Ohio Public Safety Director Thomas P. Charles retired Wednesday after nearly 50 years in the Ohio Highway Patrol and state government, a day before reforms to the state pension system took effect.
Gov. John Kasich’s office announced Charles’s departure Wednesday afternoon. Charles, 70, could land in an advisory role at JobsOhio, the nonprofit established and championed by Kasich.
JobsOhio spokesperson Laura Jones confirmed that Charles is in talks with JobsOhio but declined to provide details of what he would do.
In a statement, JobsOhio President John Minor said he was excited about the opportunity of Charles working with JobsOhio.
“He is a man of unmatched integrity and his experience and knowledge would be invaluable to JobsOhio in a number of different ways,” Minor said.
Charles previously served as the state’s top watchdog. He was appointed inspector general by Republican Gov. George V. Voinovich and reappointed by Republican Gov. Bob Taft and Democratic Gov. Ted Strickland.
Under Charles, the inspector general’s office completed several high-profile investigations including one into the Public Safety Department that prompted then-Public Safety Director Cathy Collins-Taylor to resign.
Kasich appointed Charles public safety director in 2010. Charles made $134,000 in 2012, according to the state salary database. Charles’ wife and son work for the Highway Patrol.
“He provided a steady hand for the Patrol when it was needed and once again showed us all what principled leadership means,” Kasich said in a statement. “I will miss him but know he’ll always be ready and willing to serve when Ohio needs him or I need him.”

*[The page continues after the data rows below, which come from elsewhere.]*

/-- Without the hooks an event emits and touches the same, but for the hooks. -/
theorem event_withoutHooks (i : Instr) (s : State) (trace : List Action) (accesses : List Access) :
    eventActions i (s.withoutHooks trace accesses) = actionsButHooks (eventActions i s) ∧
    eventAccesses i (s.withoutHooks trace accesses) = accessesButHooks (eventAccesses i s) := by
  cases i with
  | rxd b => exact dataEvent_withoutHooks b s trace accesses
  | rxgc b => exact dataEvent_withoutHooks b s trace accesses
  | stop => exact stop_withoutHooks s trace accesses
  | berr =>
    obtain ⟨hacts, haccs⟩ := hook_withoutHooks .hookBusError rfl s.cfg.hooks
    exact ⟨congrArg (List.cons Action.stop) hacts, haccs⟩
  | unk c => exact hook_withoutHooks (.hookUnrecognized c) rfl s.cfg.hooks
  | _ => exact ⟨rfl, rfl⟩

/-- The run from `s` to `t` adds to the records, and without the hooks it ends in the same registers and adds the same, but for
the hooks. -/
def HooksOnlyObserve (run : State → Outcome) (s t : State) : Prop :=
  ∃ acts accs, t.trace = s.trace ++ acts ∧ t.accesses = s.accesses ++ accs ∧
    ∀ trace accesses, run (s.withoutHooks trace accesses) =
      .next (t.withoutHooks (trace ++ actionsButHooks acts) (accesses ++ accessesButHooks accs))

theorem HooksOnlyObserve.of_event {i : Instr} (hi : i.isEvent = true) (s : State) :
    HooksOnlyObserve (exec i) s ((eventEffect i s).controlWrite (eventReturn i)) := by
  refine ⟨eventActions i s ++ (eventReturn i).closingActions, eventAccesses i s ++ [.writeControl (eventReturn i)],
    by simp, by simp, fun trace accesses => ?_⟩
  obtain ⟨hacts, haccs⟩ := event_withoutHooks i s trace accesses
  rw [exec_of_isEvent hi, eventEffect_eq, eventEffect_eq, hacts, haccs, actionsButHooks_append, accessesButHooks_append,
    actionsButHooks_closingActions, ← List.append_assoc, ← List.append_assoc]
  rfl

/-- A run that records nothing, and does the same without the hooks. -/
theorem HooksOnlyObserve.of_silent {run : State → Outcome} {s t : State} (htrace : t.trace = s.trace)
    (haccesses : t.accesses = s.accesses)
    (hrun : ∀ trace accesses, run (s.withoutHooks trace accesses) = .next (t.withoutHooks trace accesses)) :
    HooksOnlyObserve run s t :=
  ⟨[], [], by simp [htrace], by simp [haccesses], by simpa using hrun⟩

theorem HooksOnlyObserve.of_exec {i : Instr} {s t : State} (h : exec i s = .next t) : HooksOnlyObserve (exec i) s t := by
  rcases exec_cases h with ⟨hi, rfl⟩ | ⟨rfl, rfl⟩ | ⟨a, rfl, hdis, rfl⟩ | ⟨rfl, rfl⟩
  · exact .of_event hi s
  · exact .of_silent rfl rfl fun _ _ => rfl
  · exact .of_silent rfl rfl fun trace accesses => exec_init_of_disabled (s := s.withoutHooks trace accesses) hdis a
  · exact .of_silent rfl rfl fun _ _ => rfl

theorem HooksOnlyObserve.of_execAll {is : List Instr} {s t : State} (h : execAll is s = .next t) :
    HooksOnlyObserve (execAll is) s t := by
  induction is generalizing s with
  | nil =>
    cases h
    exact .of_silent rfl rfl fun _ _ => rfl
  | cons i is ih =>
    simp only [execAll] at h
    split at h
    · rename_i u hu
      obtain ⟨acts, accs, htrace, haccesses, hrun⟩ := HooksOnlyObserve.of_exec hu
      obtain ⟨acts', accs', htrace', haccesses', hrun'⟩ := ih h
      refine ⟨acts ++ acts', accs ++ accs', by simp [htrace, htrace'], by simp [haccesses, haccesses'],
        fun trace accesses => ?_⟩
      simp [execAll, hrun, hrun']
    · cases h
    · cases h

/-- Settles O38: what a run adds without the hooks is what it adds with them, filtered. -/
theorem hooksAreObservationsOnly : Obligations.HooksAreObservationsOnly := by
  intro is s t _ h
  obtain ⟨acts, accs, htrace, haccesses, hrun⟩ := HooksOnlyObserve.of_execAll h
  refine ⟨_, hrun s.trace s.accesses, rfl, ?accesses, ?trace, actionsButHooks acts, rfl, ?noHook⟩
  case accesses => simp [State.withoutHooks, accessesButHooks, haccesses]
  case trace => simp [State.withoutHooks, actionsButHooks, htrace]
  case noHook => simp [actionsButHooks]

end Sys2Proof.Machine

Highway Patrol Superintendent Col. John Born has already been sworn in to replace Charles. Born named Col. Paul Pride to his old post.
The announcement gave Democrats another opportunity to ding JobsOhio, which they have criticized for its lack of transparency in using public dollars.
“For once, Governor Kasich and JobsOhio are being transparent — just not in a good way,” Ohio Democratic Party spokesman Matt McGrath said in a statement. “This is obviously a PR-driven reaction to reports detailing major conflicts of interest and ineffectiveness at JobsOhio, and does nothing to change the fundamental flaw of the JobsOhio model: that it’s a secretive agency given access to huge sums of taxpayer dollars with next to no accountability. “
No reason was given for Charles’s retirement, but department spokesman Joe Andrews said the decision was not a surprise.
By retiring on July 31, Charles avoids paying future higher interest rates on any annuity claimed since being rehired in state government.